WORK ITEM -> Reproduce exactly the lines below from the one containing "e.off == homeSlice w.off" through the one containing "none => false", including both, and nothing else.
═════ EXTRACTED INFORMATION ═════
-- ==== Sys2Proof/Machine/Subscribe.lean ====
section
/-! DEFINITION. Subscriptions and what passes between cores and home slices (spec/09_subscribe.md R240 to R263). -/

namespace Sys2Proof.Machine

/-- A refused instruction's reply (R259). -/
def refuse64 (code : Nat) : DWord := BitVec.ofNat 64 (2 ^ 63 + code)

/-- Held lines of a core whose virtual line lies in a range of lines (R260, R261). -/
def State.heldIn (s : State) (core : Nat) (asid : BitVec 12) (first last : Nat) : List Copy :=
  s.copies.filter fun c => c.core == core && c.asid == asid && decide (first ≤ c.va / 128) && decide (c.va / 128 ≤ last)
def State.dropHeld (s : State) (cs : List Copy) : State := cs.foldl (fun (s : State) c => s.evict c.core c.line) s

/-- Occupied entries of a core's table (R242). -/
def State.subEntries (s : State) (core : Nat) : Nat :=
  ((s.squads.filter fun q => q.core == core && q.swapped.isEmpty && q.out.isNone && !q.ended).map fun q => (q.subs.filter (·.valid)).length).sum

/-- A reply written at the instruction's completion (R259). -/
def State.doneReply (s : State) (i : Instr) (k : Crew) (act : Lanes) (r : Reply) (d : DWord) : State := s.done i (k.reply r d) act

/-- A squad with one slot changed. -/
def Squad.setSub (q : Squad) (j : Nat) (b : SubSlot) : Squad := { q with subs := q.subs.set j b }

/-- SUBS (R260). -/
def execSubs (r : Reply) (b a : BitVec 6) (m : BitVec 1) (f : SubFmt) (s : State) : Out State :=
  issue (.subs r b a m f) s fun s k act =>
    let va := (k.pr a.toNat).toNat
    let len := (k.pr b.toNat).toNat
    match s.check k .load 1 1 va with
    | .error c => s.trapAt k c act va
    | .ok _ =>
      let first := va / 128
      let last := (va + len - 1) / 128
      match s.squad? k.squad with
      | none => s
      | some q =>
        if len == 0 || decide (65536 < last - first + 1) || decide (2 ^ 47 < va + len) then
          s.doneReply (.subs r b a m f) k act r (refuse64 2)
        else
          match (List.range 16).find? fun j => !((q.subs.getD j SubSlot.empty).valid) with
          | none => s.doneReply (.subs r b a m f) k act r (refuse64 1)
          | some j =>
            if Config.subEntries ≤ s.subEntries k.core then s.doneReply (.subs r b a m f) k act r (refuse64 1)
            else
              let seq := (q.subs.getD j SubSlot.empty).seq + 1
              let slot : SubSlot := { valid := true, fmt := f, upd := m == 1, count := last - first, base := first, seq := seq }
              ((s.setSquad (q.setSub j slot)).dropHeld (s.heldIn k.core k.asid first last)).doneReply (.subs r b a m f) k act r
                (BitVec.ofNat 64 (j + 16 * seq.toNat))

/-- The slot a handle names when it is current (R258). A register value with a bit of [63:20] set is no current handle; SUBQ.slot takes its slot
number from the low bits alone (DESIGN CHOICE, log 73). -/
def Squad.current (q : Squad) (h : DWord) : Option (Nat × SubSlot) :=
  let j := h.toNat % 16
  let b := q.subs.getD j SubSlot.empty
  if b.valid && b.seq.toNat == h.toNat / 16 % 65536 && h.toNat < 2 ^ 20 then some (j, b) else none

/-- UNSUB (R261). -/
def execUnsub (r : Reply) (a : BitVec 6) (s : State) : Out State :=
  issue (.unsub r a) s fun s k act =>
    match s.squad? k.squad with
    | none => s
    | some q =>
      match q.current (k.pr a.toNat) with
      | none => s.doneReply (.unsub r a) k act r (refuse64 3)
      | some (j, b) =>
        let held := s.heldIn k.core k.asid b.base (b.base + b.count)
        ((s.setSquad (q.setSub j { SubSlot.empty with seq := b.seq })).dropHeld held).doneReply (.unsub r a) k act r
          (BitVec.ofNat 64 held.length)

/-- SUBUP (R262); while home can not handle an upgrade it is issued again (R252, R253). -/
def execSubup (r : Reply) (a : BitVec 6) (f : SubFmt) (s : State) : Out State :=
  issue (.subup r a f) s fun s k act =>
    match s.squad? k.squad with
    | none => s
    | some q =>
      match q.current (k.pr a.toNat) with
      | none => s.doneReply (.subup r a f) k act r (refuse64 3)
      | some (j, b) =>
        if subRank f ≤ subRank b.fmt then s.doneReply (.subup r a f) k act r (refuse64 4)
        else
          let low := (s.heldIn k.core k.asid b.base (b.base + b.count)).filter fun c => decide (subRank c.fmt < subRank f)
          if low.any fun c => !s.lineOpen k.core k.id c.line then s
          else
          let s := s.setSquad (q.setSub j { b with fmt := f })
          (low.foldl (fun (s : State) c => s.fetchLine c.core c.line c.va c.asid f (s.asked k c.va).2) s).finish (.subup r a f) k.id act fun c =>
            c.reply r (BitVec.ofNat 64 low.length)

def fmtCode : SubFmt → Nat | .exact => 0 | .bf16 => 1 | .f16 => 2 | .e4m3 => 3 | .e5m2 => 4
def bit (b : Bool) (n : Nat) : Nat := if b then 2 ^ n else 0

/-- The word SUBQ.line gives for a deck line (R263). -/
def State.lineWord (s : State) (k : Crew) (va off : Nat) : DWord :=
  let d := s.dirOf (off / 128)
  let g := s.asked k va
  let cov := ((s.squad? k.squad).map fun q => q.subs.any (·.covers va)).getD false
  let h := match s.copyOf k.core (off / 128) with
    | none => 0
    | some c => fmtCode c.fmt + 8 + bit c.upd 8
  BitVec.ofNat 64 (h + fmtCode g.1 * 16 + bit cov 7 + bit d.bcast 9 + d.ptrs.length * 2 ^ 10 + d.watch.toNat * 2 ^ 14
    + bit d.absentBy.isEmpty 18 + bit d.poison 19)

/-- SUBQ.line (R263): home answers behind what the core has sent to the slice, and the core hears it behind what the slice has sent (R252). -/
def execSubqLine (r : Reply) (a : BitVec 6) (s : State) : Out State :=
  issue (.subqLine r a) s fun s k act =>
    let va := (k.pr a.toNat).toNat
    match s.check k .pres 1 1 va with
    | .error c => s.trapAt k c act va
    | .ok (.deck off) =>
      if s.sliceWaits k.core off then s
      else
        let s := (s.takeNotices k.core off).deliver k.core off
        s.finish (.subqLine r a) k.id act fun c => c.reply r (s.lineWord k va off)
    | .ok _ => s.doneReply (.subqLine r a) k act r 0x40000

/-- SUBQ.slot (R263). -/
def execSubqSlot (r : Reply) (a : BitVec 6) (s : State) : Out State :=
  issue (.subqSlot r a) s fun s k act =>
    let h := k.pr a.toNat
    match s.squad? k.squad with
    | none => s
    | some q =>
      let b := q.subs.getD (h.toNat % 16) SubSlot.empty
      s.doneReply (.subqSlot r a) k act r
        (if b.valid then BitVec.ofNat 64 (1 + fmtCode b.fmt * 2 + bit b.upd 4 + b.count * 2 ^ 6 + b.base * 2 ^ 22) else 0)

/-- SUBQ.cnt (R263). -/
def execSubqCnt (r : Reply) (s : State) : Out State :=
  issue (.subqCnt r) s fun s k act => s.doneReply (.subqCnt r) k act r ((s.count k.core).upd ++ (s.count k.core).inval)

/-! ## Messages (R247 to R253) -/

/-- Where a core has a deck line mapped, by its TLB. -/
def State.mappedAt (s : State) (core line : Nat) : Option (Nat × BitVec 12) :=
  (s.tlb.find? fun e => e.place == .core core && e.leaf.tgt == 0 && decide (e.leaf.frame ≤ line * 128)
    && decide (line * 128 < e.leaf.frame + 2 ^ e.leaf.bits)).map fun e => (e.page * 2 ^ e.leaf.bits + (line * 128 - e.leaf.frame), e.asid)

/-- LINE_FETCH: the home slice handles a fetch or an upgrade of a core for a line it has mapped (R247). -/
def execLineFetch (core line : Nat) (fmt : SubFmt) (upd : Bool) (s : State) : Out State :=
  .next <|
    if !s.present line || s.poisoned line || (s.dirOf line).busy || s.sliceWaits core (line * 128) then s
    else
      match s.copyOf core line with
      | some c => if subRank c.fmt < subRank fmt then s.fetchLine core line c.va c.asid fmt upd else s
      | none =>
        match s.mappedAt core line with
        | none => s
        | some (va, asid) => s.fetchLine core line va asid fmt upd

/-- Whether home may apply a write next (R195, R252): it handles nothing else for the line; no earlier write of its core waits for the same slice but
lanes of the same instruction that touch other bytes; and every write it is a release of is globally performed (R219, R220). -/
def State.mayApply (s : State) (w : Write) : Bool :=
  let earlier := s.writes.takeWhile (·.id != w.id)
  !(s.dirOf (w.off / 128)).busy && !(earlier.any fun e => e.core == w.core && !e.applied && homeSlice e.off == homeSlice w.off
      && !(e.instr == w.instr && (decide (e.off + e.bytes.length ≤ w.off) || decide (w.off + w.bytes.length ≤ e.off))))
    && s.orderedDone w.after

/-- HOME_WRITE_APPLY (R249, R253). -/
def execHomeWriteApply (k : Nat) (s : State) : Out State :=
  .next <|
    match s.writes.find? fun w => w.id == k && !w.applied with
    | none => s
    | some w =>
      if !s.mayApply w then s
      else if (s.dirOf (w.off / 128)).bcast then
        ({ s with writes := s.writes.map fun (x : Write) => if x.id == k then { x with bcast := true } else x } : State).bcastClear
          (w.off / 128) w.core (some k)
      else s.applyWrite w

/-- The first message on its way from a line's slice to a core (R252). -/
def State.firstMsg (s : State) (m : Msg) : Bool :=
  match s.msgs.find? fun x => x.core == m.core && homeSlice (x.line * 128) == homeSlice (m.line * 128) with
  | none => false
  | some x => x.id == m.id

/-- INVAL: the core drops its copy and acknowledges (R249, R251, R253, R263). -/
def execInval (k : Nat) (s : State) : Out State :=
  .next <|
    match s.msgs.find? fun m => m.id == k && !m.upd with
    | none => s
    | some m => if s.firstMsg m then s.takeMsg m else s

/-- UPD: the core's copy takes the new words and acknowledges (R249, R256, R263). -/
def execUpd (k : Nat) (s : State) : Out State :=
  .next <|
    match s.msgs.find? fun m => m.id == k && m.upd with
    | none => s
    | some m => if s.firstMsg m then s.takeMsg m else s

/-- SHARER_ACKNOWLEDGEMENT (R249). -/
def execSharerAcknowledgement (k : Nat) (s : State) : Out State :=
  .next <|
    match s.acks.find? (·.id == k) with
    | none => s
    | some a => ({ s with acks := s.acks.filter (·.id != k) } : State).countAck a.ackTo

/-- EVICTION_NOTICE: the notice of a copy that a core has dropped reaches home, behind what the core has sent to the slice before (R248, R252). -/
def execEvictionNotice (core line : Nat) (s : State) : Out State :=
  .next <|
    match s.notices.find? fun n => n.core == core && n.line == line with
    | none => s
    | some n => if s.sliceWaits core (line * 128) then s else s.takeNotice n

end Sys2Proof.Machine
end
═════
RESULT FOR THIS EXERCISE ->
  !(s.dirOf (w.off / 128)).busy && !(earlier.any fun e => e.core == w.core && !e.applied && homeSlice e.off == homeSlice w.off
      && !(e.instr == w.instr && (decide (e.off + e.bytes.length ≤ w.off) || decide (w.off + w.bytes.length ≤ e.off))))
    && s.orderedDone w.after

/-- HOME_WRITE_APPLY (R249, R253). -/
def execHomeWriteApply (k : Nat) (s : State) : Out State :=
  .next <|
    match s.writes.find? fun w => w.id == k && !w.applied with
    | none => s
    | some w =>
      if !s.mayApply w then s
      else if (s.dirOf (w.off / 128)).bcast then
        ({ s with writes := s.writes.map fun (x : Write) => if x.id == k then { x with bcast := true } else x } : State).bcastClear
          (w.off / 128) w.core (some k)
      else s.applyWrite w

/-- The first message on its way from a line's slice to a core (R252). -/
def State.firstMsg (s : State) (m : Msg) : Bool :=
  match s.msgs.find? fun x => x.core == m.core && homeSlice (x.line * 128) == homeSlice (m.line * 128) with
  | none => false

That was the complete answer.